TG is a theory of gravity [11] in which the curvature-based description of gravity, used in GR, is enhanced by torsion, which involves replacing the Levi-Civita connection with its Weitzenböck connection analog. The name of teleparallelism or distant parallelism comes from the geometrical description of vectors in the Weitzenböck space-time [12], where torsion can change the direction of such vectors [13]. Besides, TG is a gauge theory for the translations group [14], so it is possible to represent the gravitational field with a translational gauge potential that appears within the non-trivial part of the tetrad field, i.e. keeps torsion different from zero.

The noteworthy complexity of the Einstein equations and the ones from modified theories of gravity lead us to employ new numerical methods to solve them when evolving with the rest of the matter/energy content of the Universe. Analytical and semi-analytical solutions provide useful toy scenarios to obtain asymptotic descriptions of cosmic structures using $\Lambda$CDM as background.

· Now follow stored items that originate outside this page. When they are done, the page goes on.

/-- First element of a chunk in the phase's vector, and its number of elements. -/
def PhaseView.at_ (v : PhaseView) (g j : Nat) : Nat := g * v.segment + j * v.chunk
def PhaseView.size (v : PhaseView) (j : Nat) : Nat := min v.chunk (v.segment - j * v.chunk)

/-- The index of a chunk on the wire: the same for sender and receiver. `port` is the sender's. -/
def PhaseView.index (v : PhaseView) (phase port g j : Nat) : Nat := ((phase * 2 + port % 2) * 16 + g) * v.chunks + j

/-- The neighbour by a port. -/
def State.neighbour (s : State) (v : PhaseView) (port : Nat) : Nat :=
  let c' := if port % 2 = 0 then (v.i + 1) % v.n else (v.i + v.n - 1) % v.n
  s.chip - v.i * 16 ^ v.axis + c' * 16 ^ v.axis

/-! ### Arithmetic (R369, R370) -/

/-- Two elements added in the pipeline, with an INT32 saturation counted. -/
def collAdd (format a b : Nat) : Nat × Nat :=
  if format = 2 then
    let r := satInt 32 (toSigned 32 a + toSigned 32 b)
    (ofSigned 32 r.1, if r.2 then 1 else 0)
  else (f32Add a b, 0)

/-- Two runs of elements added. -/
def collAddAll (format : Nat) : List Nat → List Nat → List Nat × Nat
  | a :: l, b :: m =>
    let r := collAdd format a b
    let t := collAddAll format l m
    (r.1 :: t.1, r.2 + t.2)
  | _, _ => ([], 0)

/-- Elements of a memory image, widened for the pipeline. All-gather keeps bits. -/
def collDecode (c : Cmd) (d : Bytes) : List Nat :=
  (chunks c.elemBytes (d.length / c.elemBytes + 1) d).map (fun b =>
    if c.collFormat = 1 ∧ c.opcode ≠ 0xA2 then leNat b * 65536 else leNat b)

/-- A BF16 sum rounded once, when its last reduction is done, and whether that overflows. -/
def collRound (a : Nat) : Nat := Fmt.bf16.encode (Fmt.fp32.decode a)
def collOverflows (a : Nat) : Bool := !(Fmt.fp32.decode a).nonFinite && (Fmt.bf16.decode (collRound a)).nonFinite

/-- Non-finite elements of a stored vector. -/
def collNonFinite (format : Nat) (l : List Nat) : Nat :=
  if format = 2 then 0
  else (l.filter (fun a => ((if format = 1 then Fmt.bf16 else Fmt.fp32).decode a).nonFinite)).length

/-- Put a run of elements into a vector. -/
def putRun (v : List Nat) (i : Nat) (l : List Nat) : List Nat := v.take i ++ l ++ v.drop (i + l.length)

/-! ### Progress -/

def State.setColl (s : State) (k : Collective) : State :=
  { s with fabric := { s.fabric with collectives := mapIf (fun x => x.cmd = k.cmd) (fun _ => k) s.fabric.collectives } }

def State.coll? (s : State) (id : Nat) : Option Collective := s.fabric.collectives.find? (fun k => k.cmd = id)

/-- Chunks of a part, and elements of the parts read so far. -/
def State.partChunks (s : State) (c : Cmd) : Nat := ceilDiv (s.partBytes c) 65536
def State.available (s : State) (c : Cmd) (k : Collective) : Nat := min (k.read * (65536 / c.elemBytes)) (s.partElems c)

/-- Where the parts begin in the vector: at the own segment when the first phase gathers. -/
def State.partStart (s : State) (c : Cmd) : Nat :=
  match s.phases c with
  | (true, a) :: _ => coordOf s.chip a * s.partElems c
  | _ => 0

/-- Own elements of a chunk have been read: all of them after the first phase. -/
def State.chunkThere (s : State) (c : Cmd) (k : Collective) (v : PhaseView) (g j : Nat) : Bool :=
  k.phase ≠ 0 || v.at_ g j + v.size j ≤ s.partStart c + s.available c k

/-- What a chunk carries before its elements: format, axes and element count of its collective (R364, notes/assumptions/131.md). -/
def Cmd.chunkHeader (c : Cmd) : Bytes := natLe 1 c.collFormat ++ natLe 1 c.axes ++ natLe 2 0 ++ natLe 4 c.elements

/-- Frames of a chunk of n bytes. -/
def chunkFrames (n : Nat) : Nat := ceilDiv (8 + n) 512

/-- Queue the data of a chunk at its port until the neighbour's Leek has a slot for it. -/
def State.offerChunk (s : State) (c : Cmd) (k : Collective) (v : PhaseView) (port g j : Nat) (l : List Nat) : State :=
  s.offer ⟨k.channel, s.neighbour v port, k.number, v.index k.phase port g j, c.chunkHeader,
    l.flatMap (fun a => natLe (if v.gather then c.elemBytes else 4) a), c.job, true, s.now⟩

The simplest exact solutions providing this dust-like description are the spherically symmetric Lemaître-Tolman-Bondi (LTB) models [15, 16], whose metric also admits non-trivial solutions with non-zero pressure [17]. These models were used to explain cosmic acceleration through the effect of large-scale inhomogeneity [18]. These models were so-called Big Void, since they assumed our location near the center of a giant 1 Gpc spherical void. These solutions have also been very useful as toy models to study structure formation [19, 20, 21, 22], as they can also be conceived as exact non-linear perturbations of a FLRW background, reducing in the linear regime to standard cosmological perturbations in the isochronous comoving gauge [17, 23].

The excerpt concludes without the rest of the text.